- Incumbent Colonel Niclas Magnusson since 1 March 2025
- Ministry of Defence
- Type: Chief of the Air Staff
- Abbreviation: CFS
- Reports to: Chief of Air Force
- Seat: Banérgatan 62-64, Stockholm (1943–1981) Lidingövägen 24, Stockholm (1981–1994) Ärna Air Base (2019–)
- Term length: No fixed term
- Formation: 1936, 2019
- First holder: Lieutenant Colonel Bengt Nordenskiöld (1936) Colonel Anders Persson (2019)
- Final holder: Major General Bernt Östh
- Abolished: 1994
- Unofficial names: Flygstabschef
- Deputy: Vice Chief of the Air Staff (1943–1966)

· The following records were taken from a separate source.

-- ==== Sys2Proof/Tests/Slice0.lean ====
section
/-! SUPPORT. The model's own tests, their expected results from spec/95_test_vectors.md (TV-…) or by hand from the
rule named, and for every statement with hypotheses a witness that meets them all. -/

namespace Sys2Proof.Tests

open Sys2Proof Sys2Proof.Machine

/-! Ill-formed terms are refused, by the check and by every word. -/

theorem test_wf_refuses_sys_of_cls : (Instr.sys 0x5E0).wf = false := by decide
theorem test_wf_refuses_sys_of_ret : (Instr.sys 0x0EE).wf = false := by decide
theorem test_wf_refuses_sknp_of_skp : (Instr.sknp 1 0x9E).wf = false := by decide
theorem test_wf_accepts_neighbours :
    (Instr.sys 0x0E1).wf = true ∧ (Instr.sys 0x0ED).wf = true ∧ (Instr.sknp 1 0x9F).wf = true := by decide

/-! Decoding: words written out from the encoding column of R74, one for each constructor at least. -/

theorem test_decode_flow :
    decodeTableWord 16 0x0123 = some (.sys 0x123) ∧ decodeTableWord 16 0x0AEE = some (.ret 0xA) ∧
    decodeTableWord 16 0x1ABC = some (.jp 0xABC) ∧ decodeTableWord 16 0x2300 = some (.call 0x300) ∧
    decodeTableWord 16 0x332A = some (.seKk 3 0x2A) ∧ decodeTableWord 16 0x432A = some (.sneKk 3 0x2A) ∧
    decodeTableWord 16 0x512F = some (.seVy 1 2 0xF) ∧ decodeTableWord 16 0x9AB7 = some (.sneVy 10 11 7) ∧
    decodeTableWord 16 0xBFED = some (.jpv0 0xFED) := by decide

theorem test_decode_alu :
    decodeTableWord 16 0x6A02 = some (.ldKk 10 0x02) ∧ decodeTableWord 16 0x71FF = some (.addKk 1 0xFF) ∧
    decodeTableWord 16 0x8EF0 = some (.ldVy 14 15) ∧ decodeTableWord 16 0x8121 = some (.or 1 2) ∧
    decodeTableWord 16 0x8342 = some (.and 3 4) ∧ decodeTableWord 16 0x8563 = some (.xor 5 6) ∧
    decodeTableWord 16 0x8784 = some (.add 7 8) ∧ decodeTableWord 16 0x89A5 = some (.sub 9 10) ∧
    decodeTableWord 16 0x81F6 = some (.shr 1 15) ∧ decodeTableWord 16 0x8127 = some (.subn 1 2) ∧
    decodeTableWord 16 0x812E = some (.shl 1 2) ∧ decodeTableWord 16 0xC30F = some (.rnd 3 0x0F) := by decide

theorem test_decode_memory :
    decodeTableWord 16 0xA2F0 = some (.ldi 0x2F0) ∧ decodeTableWord 16 0xF21E = some (.addi 2) ∧
    decodeTableWord 16 0xF429 = some (.ldf 4) ∧ decodeTableWord 16 0xF533 = some (.ldbcd 5) ∧
    decodeTableWord 16 0xF255 = some (.ldrw 2) ∧ decodeTableWord 16 0xFF65 = some (.ldrs 15) := by decide

theorem test_decode_display :
    decodeTableWord 16 0x05E0 = some (.cls 5) ∧ decodeTableWord 16 0xD5A3 = some (.drw 5 10 3) := by decide

theorem test_decode_keypad_timers :
    decodeTableWord 16 0xE19E = some (.skp 1) ∧ decodeTableWord 16 0xE1A1 = some (.sknp 1 0xA1) ∧
    decodeTableWord 16 0xE19F = some (.sknp 1 0x9F) ∧ decodeTableWord 16 0xF307 = some (.ldvdt 3) ∧
    decodeTableWord 16 0xF60A = some (.ldk 6) ∧ decodeTableWord 16 0xF215 = some (.lddt 2) ∧
    decodeTableWord 16 0xF318 = some (.ldst 3) := by decide

/-- TV-D5, TV-D8: unrecognised words of classes 8 and F. -/
theorem test_decode_refuses :
    decodeTableWord 16 0x8128 = none ∧ decodeTableWord 16 0x8129 = none ∧ decodeTableWord 16 0x812D = none ∧
    decodeTableWord 16 0x812F = none ∧ decodeTableWord 16 0xF100 = none ∧ decodeTableWord 16 0xF108 = none ∧
    decodeTableWord 16 0xF1FF = none := by decide

/-- A single byte is no instruction (R70). -/
theorem test_decode_truncated :
    (match decodeBytes [0x12] with | .error (.truncated 1) => true | _ => false) = true := by decide

/-- TV-D9: how many words of a class are instructions of one row, here the 16 of LDBCD among the words of class F. -/
theorem test_count_ldbcd :
    ((List.range 16).filter fun x => decodeTableWord 16 (0xF033 + x * 256) = some (.ldbcd (Fin.ofNat 16 x))).length = 16 := by
  decide

/-! Small states. -/

/-- Policies with `INTERVAL` 100. -/
def params (stack : StackPolicy) (addr : AddrPolicy) : Params := ⟨stack, addr, 100⟩

/-- A state after reset with `PAUSED` 0 and everything unspecified 0. -/
def start (p : Params) : State :=
  { State.resetWith p (Vector.replicate 16 0) 0 (Vector.replicate 16 0) [] with paused := false }

/-- The spec's default policies. -/
def base : State := start (params .strict .fault)

/-- Both alternative policies. -/
def lax : State := start (params .permissive .wrap12)

/-- The answers of an environment with no key, `e` elapsed ticks and the random byte A7. -/
def env (e : Nat) : Inputs := ⟨false, 0xA7, Vector.replicate 16 false, false, none, e⟩

/-- The state after one step that runs the word `w`. -/
def after (s : State) (w : Nat) : Option State :=
  match step (s.withFetchWord 16 w) with
  | .next t => some t
  | _ => none

/-- Some field of the state after one step that runs the word `w`. -/
def see {α : Type} (s : State) (w : Nat) (f : State → α) : Option α := (after s w).map f

/-- `base` with two registers set. -/
def regs (x : Reg) (a : Byte) (y : Reg) (b : Byte) : State := (base.setV x a).setV y b

/-- The pixels of row `y` at the columns listed. -/
def row (f : FrameBuffer) (y : Fin 32) (xs : List (Fin 64)) : List Bool := xs.map fun x => f.pixel x y

/-! One step: control flow. -/

/-- TV-F1. -/
theorem test_sys : see base 0x0123 (fun t => (t.pc, t.sp, t.halt)) = some (0x202, 0, none) := by decide
/-- TV-F2. -/
theorem test_jp : see base 0x1ABC (·.pc) = some 0xABC := by decide
/-- TV-F3. -/
theorem test_call : see (base.setPc 0x202) 0x2300 (fun t => (t.stack[0], t.sp, t.pc)) = some (0x204, 1, 0x300) := by
  decide
/-- TV-S2, the 17th cycle. -/
theorem test_call_overflow :
    see (base.setSp 16) 0x2200 (fun t => (t.halt, t.sp, t.pc)) =
      some (some ⟨.stackOverflow, 0x200, some 0x2200, none⟩, 16, 0x200) := by decide
/-- TV-F4. -/
theorem test_ret :
    see ((base.setSp 1).setStack (base.stack.set 0 0x204)) 0x00EE (fun t => (t.sp, t.pc, t.stack[0])) =
      some (0, 0x204, 0x204) := by decide
/-- TV-S1p, and TV-S1 below. -/
theorem test_ret_permissive : see lax 0x00EE (fun t => (t.sp, t.pc, t.halt)) = some (0, 0x202, none) := by decide
theorem test_ret_underflow :
    see base 0x00EE (fun t => (t.halt, t.pc)) = some (some ⟨.stackUnderflow, 0x200, some 0x00EE, none⟩, 0x200) := by
  decide
/-- TV-F5. -/
theorem test_se_kk :
    see (regs 3 0x2A 4 0) 0x332A (·.pc) = some 0x204 ∧ see (regs 3 0x2B 4 0) 0x332A (·.pc) = some 0x202 := by decide
/-- TV-F6. -/
theorem test_sne_kk :
    see (regs 3 0x2A 4 0) 0x432A (·.pc) = some 0x202 ∧ see base 0x432A (·.pc) = some 0x204 := by decide
/-- TV-F7. -/
theorem test_se_vy :
    see (regs 1 7 2 7) 0x512F (·.pc) = some 0x204 ∧ see (regs 1 7 2 8) 0x5120 (·.pc) = some 0x202 := by decide
/-- TV-F8. -/
theorem test_sne_vy :
    see (regs 1 7 2 8) 0x9120 (·.pc) = some 0x204 ∧ see (regs 1 7 2 7) 0x9120 (·.pc) = some 0x202 := by decide
/-- TV-F10: the sum is not reduced to 12 bits, whatever register `X` names. -/
theorem test_jpv0 : see (regs 0 0xFF 15 1) 0xBFFF (·.pc) = some 0x10FE := by decide

/-! One step: registers and arithmetic. -/

/-- TV-A1. -/
theorem test_ld_kk : see base 0x6A02 (fun t => (t.readV 10, t.readV 15)) = some (2, 0) := by decide
/-- TV-A2. -/
theorem test_add_kk : see (regs 1 0xFF 15 7) 0x7102 (fun t => (t.readV 1, t.readV 15)) = some (1, 7) := by decide
/-- TV-A3. -/
theorem test_ld_vy : see (regs 1 3 2 0x5A) 0x8120 (fun t => (t.readV 1, t.readV 2)) = some (0x5A, 0x5A) := by decide
/-- TV-A4. -/
theorem test_or : see ((regs 1 0xF0 2 0x0F).setV 15 7) 0x8121 (fun t => (t.readV 1, t.readV 15)) = some (0xFF, 7) := by
  decide
/-- TV-A5. -/
theorem test_and : see ((regs 1 0xF0 2 0x3C).setV 15 7) 0x8122 (fun t => (t.readV 1, t.readV 15)) = some (0x30, 7) := by
  decide
/-- TV-A6. -/
theorem test_xor : see ((regs 1 0xF0 2 0x3C).setV 15 7) 0x8123 (fun t => (t.readV 1, t.readV 15)) = some (0xCC, 7) := by
  decide
/-- TV-A7, TV-A13, TV-A14. -/
theorem test_add :
    see (regs 1 200 2 100) 0x8124 (fun t => (t.readV 1, t.readV 15)) = some (44, 1) ∧
    see (regs 1 100 15 200) 0x8F14 (·.readV 15) = some 1 := by decide
theorem test_add_y15 : see (regs 1 1 15 2) 0x81F4 (fun t => (t.readV 1, t.readV 15)) = some (3, 0) := by decide
/-- TV-A8. -/
theorem test_sub :
    see (regs 1 5 2 10) 0x8125 (fun t => (t.readV 1, t.readV 15)) = some (251, 0) ∧
    see (regs 1 7 2 7) 0x8125 (fun t => (t.readV 1, t.readV 15)) = some (0, 1) := by decide
/-- TV-A9. -/
theorem test_shr : see (regs 1 5 2 0xFF) 0x8126 (fun t => (t.readV 1, t.readV 15, t.readV 2)) = some (2, 1, 0xFF) := by
  decide
/-- TV-A10. -/
theorem test_subn :
    see (regs 1 10 2 5) 0x8127 (fun t => (t.readV 1, t.readV 15)) = some (251, 0) ∧
    see (regs 1 5 2 10) 0x8127 (fun t => (t.readV 1, t.readV 15)) = some (5, 1) := by decide
/-- TV-A11. -/
theorem test_shl : see (regs 1 0x81 2 0xFF) 0x812E (fun t => (t.readV 1, t.readV 15, t.readV 2)) = some (2, 1, 0xFF) := by
  decide
/-- TV-A12. -/
theorem test_rnd : see { base with inputs := [env 0] } 0xC30F (·.readV 3) = some 0x07 := by decide

/-! One step: the address register and memory. -/

/-- TV-M1. -/
theorem test_ldi : see (base.setI 0xFFFF) 0xA123 (·.i) = some 0x123 := by decide
/-- TV-M3. -/
theorem test_addi :
    see ((regs 2 2 15 7).setI 0xFFFF) 0xF21E (fun t => (t.i, t.readV 15)) = some (1, 7) := by decide
/-- TV-M4. -/
theorem test_ldf : see (base.setV 4 0xFF) 0xF429 (·.i) = some 0x4FB := by decide
/-- TV-M5, TV-M10. -/
theorem test_ldbcd :
    see ((base.setV 5 157).setI 0x300) 0xF533
      (fun t => (t.mem.read 0x300, t.mem.read 0x301, t.mem.read 0x302, t.i)) = some (1, 5, 7, 0x300) := by decide
theorem test_ldbcd_fault :
    see ((base.setV 5 157).setI 0xFFE) 0xF533 (fun t => (t.halt, t.mem.read 0xFFE)) =
      some (some ⟨.addressFault, 0x200, some 0xF533, some 0x1000⟩, 0) := by decide
/-- TV-M6; TV-X6: under `wrap12` the second byte goes over the font's first. -/
theorem test_ldrw :
    see (((regs 0 0x11 1 0x22).setV 2 0x33).setI 0x400) 0xF155
      (fun t => (t.mem.read 0x400, t.mem.read 0x401, t.mem.read 0x402, t.i)) = some (0x11, 0x22, 0, 0x400) := by decide
theorem test_ldrw_wrap12 :
    see (((lax.setV 0 0x11).setV 1 0x22).setI 0xFFF) 0xF155 (fun t => (t.mem.read 0xFFF, t.mem.read 0, t.halt)) =
      some (0x11, 0x22, none) := by decide
/-- TV-M7 with the font's glyph 0 as the source. -/
theorem test_ldrs :
    see (base.setV 3 9) 0xF265 (fun t => (t.readV 0, t.readV 1, t.readV 2, t.readV 3, t.i)) =
      some (0xF0, 0x90, 0x90, 9, 0) := by decide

= Chief of the Air Staff (Sweden) =

The Chief of the Air Staff (Chefen för flygstaben, CFS, or Flygstabschef) is the professional head of the Swedish Air Staff. The post was created in 1936 with lieutenant colonel Bengt Nordenskiöld as the first incumbent. The post disappeared in 1994 and was reintroduced in 2019 when the new Air Staff was established.

==History==
The Chief of the Air Staff was from 1936 to 1994 the second most senior member of the Swedish Air Force after the Chief of the Air Force and headed the Air Staff. The position was initially held by a colonel (1937–1943) and later by a major general (1943–1994). When the Air Staff was disbanded in 1994, the office was eliminated. In 2019, the Air Staff was re-established and a Chief of the Air Staff was appointed again, this time held by a colonel.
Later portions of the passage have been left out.